The economics of Chuck E Cheese

Photo courtesy of Flickr user outletpro.

Photo courtesy of Flickr user outletpro.

On Friday, I had off work.

I spent the day running some errands.

Around lunch, my errand companion and I found ourselves by the Springettsbury Township Walmart hungry for pizza.

So, we did the most logical thing we could think of.

We went to Chuck E Cheese — something I had previously made fun of a friend for doing.

I mean, who goes to Chuck E Cheese as an adult, right?

But this friend had a good point. The York area doesn’t have any good arcades. No Dave & Busters. No where to partake in a good game of skee ball.

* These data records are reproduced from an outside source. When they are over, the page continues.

/-- A write by a session that acts and whose accesses need not wait, in a fabric cycle without a BLOCK_RESET of the page, but without the right that the register asks for, is discarded: the next state is the present one with the message REG_DISCARD raised for the writer at the page's source. So for a register of Dirum's page, TB_AGE_ADJ, the sticky arrays, PWR_REQ, and the gate command of a frequency estimator. -/
def Obligations.WritesWithoutRightAreDiscarded : Prop :=
  (∀ (ss : Sess) (addr : BitVec 26) (off : Nat) (r : Row) (val : Word) (s : State), placeOf addr.toNat = .page dirumPage off ∧ addr.toNat % 4 = 0 ∧ 0x20 ≤ off ∧ off ≠ 0x104 ∧ rowOf dirumPage off = some r ∧ r.fixed = false →
    s.acts ss = true ∧ s.waits ss = false ∧ tget (fun _ => none) s.pageReset dirumPage.base ≠ some s.cycle ∧ s.may ss dirumPage r.who = false →
    exec (.registerWrite ss addr val) s = .next { s with toDev := s.discard ss dirumPage off }) ∧
  (∀ (ss : Sess) (val : Word) (s : State), s.acts ss = true ∧ s.waits ss = false ∧ tget (fun _ => none) s.pageReset tbPage.base ≠ some s.cycle ∧ s.may ss tbPage .owner = false →
    exec (.ageAdjWrite ss val) s = .next { s with toDev := s.discard ss tbPage 0x10C }) ∧
  (∀ (ss : Sess) (inj : Bool) (w : Fin 64) (val : Word) (s : State), s.acts ss = true ∧ s.waits ss = false ∧ tget (fun _ => none) s.pageReset fltPage.base ≠ some s.cycle ∧ s.may ss fltPage .owner = false →
    exec (.fltStickyClear ss inj w val) s = .next { s with toDev := s.discard ss fltPage ((if inj then 0x300 else 0x200) + 4 * w) }) ∧
  (∀ (ss : Sess) (val : Word) (s : State), s.acts ss = true ∧ s.waits ss = false ∧ tget (fun _ => none) s.pageReset pwrPage.base ≠ some s.cycle ∧ s.may ss pwrPage (whoOf pwrPage 0x104) = false →
    exec (.powerRequest ss val) s = .next { s with toDev := s.discard ss pwrPage 0x104 }) ∧
  (∀ (ss : Sess) (k : Clu) (val : Word) (s : State), s.holdsStarts = false ∧ s.acts ss = true ∧ s.waits ss = false →
    tget (fun _ => none) s.pageReset (Page.freq k).base ≠ some s.cycle ∧ s.may ss (.freq k) (whoOf (.freq k) 0x120) = false →
    exec (.freqGo ss k val) s = .next { s with toDev := s.discard ss (.freq k) 0x120 })

/-- A command at a port (pages, host accesses, self-test and fault-collector registers, rings, NVM, security page, JTAG, SMBus, mailbox) that answers a next state leaves unchanged every part of the state that `touches` does not name for it: the queue, the memories, time, the registers of every kind of page and the internal state of every block. -/
def Obligations.PortCommandsKeepTheRest : Prop :=
  (∀ (i : Instr) (s t : State) (p : Part), sect i = .port ∧ touches i p = false →
    exec i s = .next t →
    p.same s t)

/-- A command of a lane, of a program or of a micro-engine (and of its control store) that answers a next state leaves unchanged every part of the state that `touches` does not name for it. -/
def Obligations.EngineCommandsKeepTheRest : Prop :=
  (∀ (i : Instr) (s t : State) (p : Part), sect i = .engine ∧ touches i p = false →
    exec i s = .next t →
    p.same s t)

/-- A command of the TMUs and their pool, of the frequency estimators, of Armature, of the time base, of lock groups or of Dirum that answers a next state leaves unchanged every part of the state that `touches` does not name for it. -/
def Obligations.UnitCommandsKeepTheRest : Prop :=
  (∀ (i : Instr) (s t : State) (p : Part), sect i = .unit ∧ touches i p = false →
    exec i s = .next t →
    p.same s t)

/-- A command of Caliper, the Pointing Engine, self-test, the HBM controller, sessions, power or reset that answers a next state leaves unchanged every part of the state that `touches` does not name for it. -/
def Obligations.ServiceCommandsKeepTheRest : Prop :=
  (∀ (i : Instr) (s t : State) (p : Part), sect i = .service ∧ touches i p = false →
    exec i s = .next t →
    p.same s t)

/-- REGISTER_WRITE of a 32-bit register of a cluster control page or of a TMU page, where the write is performed, completes: the register takes the written value in its RW bits, loses the W1C bits written 1 that hardware did not set in this fabric cycle, and no other register, lane, TMU, session or message changes. REG64_LOW_READ of an aligned low word of a 64-bit register or paired entry, by a session that acts and has no access waiting, answers the word and captures the high word of the same read for that session. BAR0_BAD_ACCESS of a read answers Unsupported Request and changes nothing else; of a write by a session that acts to a page offset it raises REG_DISCARD at the page's block for the writer and changes nothing else. -/
def Obligations.RegisterAccessesComplete : Prop :=
  (∀ (ss : Sess) (k : Clu) (t : TmuId) (addr : BitVec 26) (off : Nat) (r : Row) (val : Word) (s : State) (pg : Page), pg = .ctl k ∨ pg = .tmu k t →
    placeOf addr.toNat = .page pg off ∧ addr.toNat % 4 = 0 ∧ 0x20 ≤ off →
    rowOf pg off = some r ∧ r.fixed = false ∧ r.pair = 0 →
    s.lets ss pg off r.who false = true →
    ∃ t, exec (.registerWrite ss addr val) s = .next t ∧ (∀ key, t.reg key = if key = r.key pg off ss
          then r.merge (s.reg (r.key pg off ss)) val (s.freshBits (r.key pg off ss)) else s.reg key)
          ∧ t.lanes = s.lanes ∧ t.tmus = s.tmus ∧ t.sess = s.sess ∧ t.out = s.out ∧ t.flt = s.flt) ∧
  (∀ (ss : Sess) (addr : BitVec 26) (s : State), addr.toNat % 4 = 0 ∧ s.acts ss = true ∧ s.waits ss = false ∧ pairOf addr.toNat = 1 →
    ∃ t, exec (.reg64LowRead ss addr) s = .next t ∧ t.reply = leBytes 4 (s.readReg ss addr.toNat).toNat
          ∧ tget (fun _ => none) t.capt (sessKey ss + addr.toNat + 4) = some (s.readReg ss (addr.toNat + 4))) ∧
  (∀ (ss : Sess) (addr : BitVec 26) (s : State), exec (.bar0BadAccess ss false addr) s = .next { s with out := s.out ++ [.unsupported ss] }) ∧
  (∀ (ss : Sess) (addr : BitVec 26) (pg : Page) (off : Nat) (s : State), s.acts ss = true ∧ placeOf addr.toNat = .page pg off →
    exec (.bar0BadAccess ss true addr) s = .next { s with toDev := s.discard ss pg off })

/-- Written by the owner of a page whose PAGE_CTRL is not fixed, where the write is performed: PAGE_ENABLE_WRITE leaves ENABLE as written; PAGE_QUIESCE_WRITE gives QUIESCE the written value and, where it is set newly, takes back the commands of the page that came before in the fabric cycle; BLOCK_RESET of a cluster page leaves PAGE_CTRL at 1 and PAGE_IRQ_EN at 0 and marks the page as reset in this fabric cycle. PAGE_CLAIM of an unowned claimable page that the lifecycle lets the session claim records the session and the attribute that applies in this fabric cycle in PAGE_OWNER, and no other register changes. PAGE_RELEASE by the owner of a page whose LOCK is clear leaves the page without an owner. PAGE_LOCK_WRITE by an owner of present attribute M gives LOCK the written value and changes nothing else, but that the write is remembered for its fabric cycle. -/
def Obligations.PagesComplete : Prop :=
  (∀ (ss : Sess) (pg : Page) (en : Bool) (s : State), s.lets ss pg 8 .owner false = true ∧ pg.fixedCtrl = false →
    ∃ t, exec (.pageEnableWrite ss pg en) s = .next t ∧ t.get (PAGE_CTRL.ENABLE pg.base) = b2n en) ∧
  (∀ (ss : Sess) (pg : Page) (on : Bool) (s : State), s.lets ss pg 8 .owner false = true ∧ pg.fixedCtrl = false →
    exec (.pageQuiesceWrite ss pg on) s = .next { s with toDev := s.tracked pg fun d => (if on = true ∧ s.quiesced pg = false then d.uncommand pg else d).set (PAGE_CTRL.QUIESCE pg.base) (b2n on) }) ∧
  (∀ (ss : Sess) (pg : Page) (s : State), s.lets ss pg 8 .owner false = true ∧ pg.fixedCtrl = false →
    pg.clu?.isSome = true →
    ∃ t, exec (.blockReset ss pg) s = .next t ∧ t.reg (PAGE_CTRL pg.base) = 1 ∧ t.reg (PAGE_IRQ_EN pg.base) = 0
          ∧ tget (fun _ => none) t.pageReset pg.base = some s.cycle) ∧
  (∀ (ss : Sess) (pg : Page) (s : State), s.lets ss pg 0x10 .any false = true →
    pg.claimable = true ∧ s.owner pg = none ∧ s.claimMay ss pg = true →
    ∃ t, exec (.pageClaim ss pg) s = .next t ∧ t.owner pg = some ss.val
          ∧ (∀ key, t.reg key = if key = PAGE_OWNER pg.base then BitVec.ofNat 32 (ss + 256 * s.attrHeld ss + 1024) else s.reg key)) ∧
  (∀ (ss : Sess) (pg : Page) (s : State), s.lets ss pg 0x10 .any false = true →
    pg.claimable = true ∧ s.owner pg = some ss.val ∧ s.get (PAGE_OWNER.LOCK pg.base) = 0 →
    ∃ t, exec (.pageRelease ss pg) s = .next t ∧ t.owner pg = none) ∧
  (∀ (ss : Sess) (pg : Page) (lock : Bool) (s : State), s.lets ss pg 0x10 .any false = true →
    pg.claimable = true ∧ s.owner pg = some ss.val ∧ s.attr ss = 2 →
    exec (.pageLockWrite ss pg lock) s = .next { s with toDev := s.tracked pg fun d => d.set (PAGE_OWNER.LOCK pg.base) (b2n lock) })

Being adults, I was a little concerned they wouldn’t let us in without a child.

As I was buying us pizza, the cashier told me that adults come to that Chuck E Cheese all the time. She said the venue has even hosted a few adult birthday parties.


I spent $5 for 20 tokens and we played games like 5-year-olds.

We ended up with 75 tickets.

In my more appropriate Chuck E Cheese-going days, that at least got you a good amount of candy.


We ended up with a Fun Dip — a single packet of sugary dust, which costs circa 25 cents at your local pool concession stand.

When you factor in the cost of a good time … OK. I’m not really sure what that is.

The moral of this story is, I paid $5 for Fun Dip on Friday and I am not ashamed.

Well done, Chuck E Cheese. Well done.